**** EXERCISE INPUTS

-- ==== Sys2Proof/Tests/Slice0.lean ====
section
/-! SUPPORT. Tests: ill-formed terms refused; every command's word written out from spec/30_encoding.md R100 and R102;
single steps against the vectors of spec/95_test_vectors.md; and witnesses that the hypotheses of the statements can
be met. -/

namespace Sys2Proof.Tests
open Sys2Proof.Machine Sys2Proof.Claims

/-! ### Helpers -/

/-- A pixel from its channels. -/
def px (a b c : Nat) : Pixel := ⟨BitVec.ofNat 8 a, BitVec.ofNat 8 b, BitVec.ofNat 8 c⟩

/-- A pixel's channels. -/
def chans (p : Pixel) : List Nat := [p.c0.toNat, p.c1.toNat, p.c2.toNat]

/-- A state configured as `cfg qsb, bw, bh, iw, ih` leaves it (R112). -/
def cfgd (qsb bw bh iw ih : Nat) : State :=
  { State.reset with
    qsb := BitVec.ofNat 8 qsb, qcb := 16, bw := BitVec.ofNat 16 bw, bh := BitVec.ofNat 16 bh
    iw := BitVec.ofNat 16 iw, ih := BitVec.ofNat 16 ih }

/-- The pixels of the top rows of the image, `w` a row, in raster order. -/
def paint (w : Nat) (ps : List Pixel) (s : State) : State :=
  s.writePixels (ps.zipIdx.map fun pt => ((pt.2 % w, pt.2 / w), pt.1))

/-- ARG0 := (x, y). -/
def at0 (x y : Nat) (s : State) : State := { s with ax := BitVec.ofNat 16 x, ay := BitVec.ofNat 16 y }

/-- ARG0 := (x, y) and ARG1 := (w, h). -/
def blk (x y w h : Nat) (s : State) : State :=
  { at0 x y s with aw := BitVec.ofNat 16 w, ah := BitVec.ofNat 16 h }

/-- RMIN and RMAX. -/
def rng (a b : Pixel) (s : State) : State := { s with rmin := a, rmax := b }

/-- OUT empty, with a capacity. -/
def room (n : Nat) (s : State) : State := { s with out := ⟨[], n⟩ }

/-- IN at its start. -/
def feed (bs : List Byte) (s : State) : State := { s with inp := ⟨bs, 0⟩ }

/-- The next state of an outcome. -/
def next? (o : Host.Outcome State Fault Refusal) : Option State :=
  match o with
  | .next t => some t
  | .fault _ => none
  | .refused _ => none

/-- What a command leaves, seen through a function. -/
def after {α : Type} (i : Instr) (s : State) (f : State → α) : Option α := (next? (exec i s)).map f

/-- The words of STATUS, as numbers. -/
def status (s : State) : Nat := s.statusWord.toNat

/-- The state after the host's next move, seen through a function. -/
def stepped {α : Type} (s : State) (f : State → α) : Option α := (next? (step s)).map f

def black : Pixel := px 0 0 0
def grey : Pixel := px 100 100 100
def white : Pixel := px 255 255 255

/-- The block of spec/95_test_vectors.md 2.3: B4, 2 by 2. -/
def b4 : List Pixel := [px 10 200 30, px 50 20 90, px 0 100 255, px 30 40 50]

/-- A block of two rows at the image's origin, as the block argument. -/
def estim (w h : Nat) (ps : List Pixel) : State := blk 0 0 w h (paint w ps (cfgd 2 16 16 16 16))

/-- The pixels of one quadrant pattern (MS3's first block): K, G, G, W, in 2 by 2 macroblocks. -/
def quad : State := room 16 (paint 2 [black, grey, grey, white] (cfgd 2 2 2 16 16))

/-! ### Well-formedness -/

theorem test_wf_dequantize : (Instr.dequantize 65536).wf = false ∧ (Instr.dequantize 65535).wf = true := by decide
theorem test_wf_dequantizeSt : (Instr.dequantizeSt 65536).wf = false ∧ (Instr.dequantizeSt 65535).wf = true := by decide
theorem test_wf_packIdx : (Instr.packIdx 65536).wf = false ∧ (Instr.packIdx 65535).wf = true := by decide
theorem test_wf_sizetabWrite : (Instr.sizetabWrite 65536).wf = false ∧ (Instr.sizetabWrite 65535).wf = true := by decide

********
**** EXERCISE INPUTS

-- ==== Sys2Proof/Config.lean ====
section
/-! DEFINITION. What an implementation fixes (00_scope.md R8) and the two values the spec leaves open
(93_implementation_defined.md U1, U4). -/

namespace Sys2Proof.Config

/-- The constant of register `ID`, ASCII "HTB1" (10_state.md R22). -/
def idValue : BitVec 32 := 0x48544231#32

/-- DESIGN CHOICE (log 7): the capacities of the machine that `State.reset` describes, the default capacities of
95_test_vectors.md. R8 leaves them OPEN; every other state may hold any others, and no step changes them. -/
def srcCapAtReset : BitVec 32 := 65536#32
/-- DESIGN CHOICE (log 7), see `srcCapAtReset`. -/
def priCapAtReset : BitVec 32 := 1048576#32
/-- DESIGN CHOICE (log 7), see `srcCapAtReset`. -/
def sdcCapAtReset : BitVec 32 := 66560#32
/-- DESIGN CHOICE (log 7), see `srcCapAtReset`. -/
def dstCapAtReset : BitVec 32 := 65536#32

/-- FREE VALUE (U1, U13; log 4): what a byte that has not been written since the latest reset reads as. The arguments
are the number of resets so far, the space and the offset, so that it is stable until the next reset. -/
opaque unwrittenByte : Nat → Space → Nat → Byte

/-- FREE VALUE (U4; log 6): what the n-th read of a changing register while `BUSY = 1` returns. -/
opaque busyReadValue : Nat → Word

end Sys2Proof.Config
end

********
**** EXERCISE INPUTS

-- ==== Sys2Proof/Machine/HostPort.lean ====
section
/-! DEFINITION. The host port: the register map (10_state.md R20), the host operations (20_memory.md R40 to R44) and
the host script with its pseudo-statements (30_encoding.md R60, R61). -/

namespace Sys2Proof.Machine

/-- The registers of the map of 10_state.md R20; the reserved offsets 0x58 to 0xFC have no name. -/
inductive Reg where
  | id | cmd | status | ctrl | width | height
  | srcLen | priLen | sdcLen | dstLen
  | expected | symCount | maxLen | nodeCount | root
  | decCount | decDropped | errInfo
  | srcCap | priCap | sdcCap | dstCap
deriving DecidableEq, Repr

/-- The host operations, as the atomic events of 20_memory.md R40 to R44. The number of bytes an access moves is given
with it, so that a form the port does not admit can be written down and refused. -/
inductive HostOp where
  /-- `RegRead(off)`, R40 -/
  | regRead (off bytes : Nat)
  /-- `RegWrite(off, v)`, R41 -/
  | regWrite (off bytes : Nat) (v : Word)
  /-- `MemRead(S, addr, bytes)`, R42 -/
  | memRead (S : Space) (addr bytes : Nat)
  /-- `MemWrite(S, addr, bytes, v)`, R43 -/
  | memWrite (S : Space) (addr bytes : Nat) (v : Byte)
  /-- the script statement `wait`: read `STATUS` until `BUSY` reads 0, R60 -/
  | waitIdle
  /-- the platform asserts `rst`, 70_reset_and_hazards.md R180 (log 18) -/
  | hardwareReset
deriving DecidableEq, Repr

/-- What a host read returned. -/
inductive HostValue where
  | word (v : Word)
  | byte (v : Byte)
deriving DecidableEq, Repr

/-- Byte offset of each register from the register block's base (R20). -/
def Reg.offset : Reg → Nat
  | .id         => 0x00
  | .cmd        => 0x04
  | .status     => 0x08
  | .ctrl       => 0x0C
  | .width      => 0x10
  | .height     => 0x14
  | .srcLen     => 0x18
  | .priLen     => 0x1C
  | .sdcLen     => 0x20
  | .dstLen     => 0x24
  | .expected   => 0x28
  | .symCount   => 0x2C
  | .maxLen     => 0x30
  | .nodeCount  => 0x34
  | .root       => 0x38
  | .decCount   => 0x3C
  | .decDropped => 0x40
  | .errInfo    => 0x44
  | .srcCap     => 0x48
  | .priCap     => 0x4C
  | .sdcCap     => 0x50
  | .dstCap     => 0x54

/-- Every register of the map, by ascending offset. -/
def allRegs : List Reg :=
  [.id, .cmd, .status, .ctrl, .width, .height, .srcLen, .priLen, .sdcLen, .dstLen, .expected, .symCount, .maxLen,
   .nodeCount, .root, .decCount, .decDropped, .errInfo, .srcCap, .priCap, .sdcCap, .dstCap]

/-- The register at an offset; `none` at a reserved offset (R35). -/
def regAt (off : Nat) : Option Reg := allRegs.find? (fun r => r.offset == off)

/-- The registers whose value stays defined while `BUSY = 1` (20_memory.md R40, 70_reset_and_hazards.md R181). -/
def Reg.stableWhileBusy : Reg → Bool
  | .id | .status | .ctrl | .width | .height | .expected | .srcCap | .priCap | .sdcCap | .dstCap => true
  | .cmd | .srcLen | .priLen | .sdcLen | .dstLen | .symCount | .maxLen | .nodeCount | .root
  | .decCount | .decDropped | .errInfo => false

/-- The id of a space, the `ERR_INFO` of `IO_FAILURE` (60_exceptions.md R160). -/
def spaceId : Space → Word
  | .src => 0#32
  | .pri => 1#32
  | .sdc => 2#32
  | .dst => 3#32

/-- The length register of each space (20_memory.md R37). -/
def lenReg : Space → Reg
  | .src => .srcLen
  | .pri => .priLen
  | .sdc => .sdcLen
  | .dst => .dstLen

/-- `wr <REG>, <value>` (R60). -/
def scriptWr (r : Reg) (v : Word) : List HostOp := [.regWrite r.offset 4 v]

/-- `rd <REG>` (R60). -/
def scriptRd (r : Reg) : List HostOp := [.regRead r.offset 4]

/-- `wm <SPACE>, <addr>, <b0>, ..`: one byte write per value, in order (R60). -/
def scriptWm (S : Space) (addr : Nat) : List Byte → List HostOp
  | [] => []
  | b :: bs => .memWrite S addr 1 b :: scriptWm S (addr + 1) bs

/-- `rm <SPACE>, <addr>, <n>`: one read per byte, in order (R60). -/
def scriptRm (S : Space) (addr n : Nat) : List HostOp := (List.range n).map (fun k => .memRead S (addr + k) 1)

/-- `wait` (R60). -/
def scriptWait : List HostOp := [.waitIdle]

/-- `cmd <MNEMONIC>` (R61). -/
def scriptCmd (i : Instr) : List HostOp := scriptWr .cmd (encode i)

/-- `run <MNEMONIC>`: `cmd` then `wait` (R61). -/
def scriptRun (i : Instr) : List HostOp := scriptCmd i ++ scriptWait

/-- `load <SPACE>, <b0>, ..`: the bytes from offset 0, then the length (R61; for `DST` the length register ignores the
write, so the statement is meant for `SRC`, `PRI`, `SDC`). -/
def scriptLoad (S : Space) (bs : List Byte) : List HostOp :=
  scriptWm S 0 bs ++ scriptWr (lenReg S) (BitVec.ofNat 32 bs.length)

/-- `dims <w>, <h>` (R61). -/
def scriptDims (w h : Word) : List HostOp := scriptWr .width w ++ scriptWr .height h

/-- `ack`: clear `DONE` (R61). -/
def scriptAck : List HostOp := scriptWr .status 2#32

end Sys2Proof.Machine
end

********

> WORK TO COMPLETE: Give back exactly the lines above starting at the line where "-- ==== Sys2Proof/Tests/Slice0.lean" appears and ending at the line where "open Sys2Proof.Machine Sys2Proof.Claims" appears, both included, with no other lines.

> PROBLEM SOLUTION:
-- ==== Sys2Proof/Tests/Slice0.lean ====
section
/-! SUPPORT. Tests: ill-formed terms refused; every command's word written out from spec/30_encoding.md R100 and R102;
single steps against the vectors of spec/95_test_vectors.md; and witnesses that the hypotheses of the statements can
be met. -/

namespace Sys2Proof.Tests
open Sys2Proof.Machine Sys2Proof.Claims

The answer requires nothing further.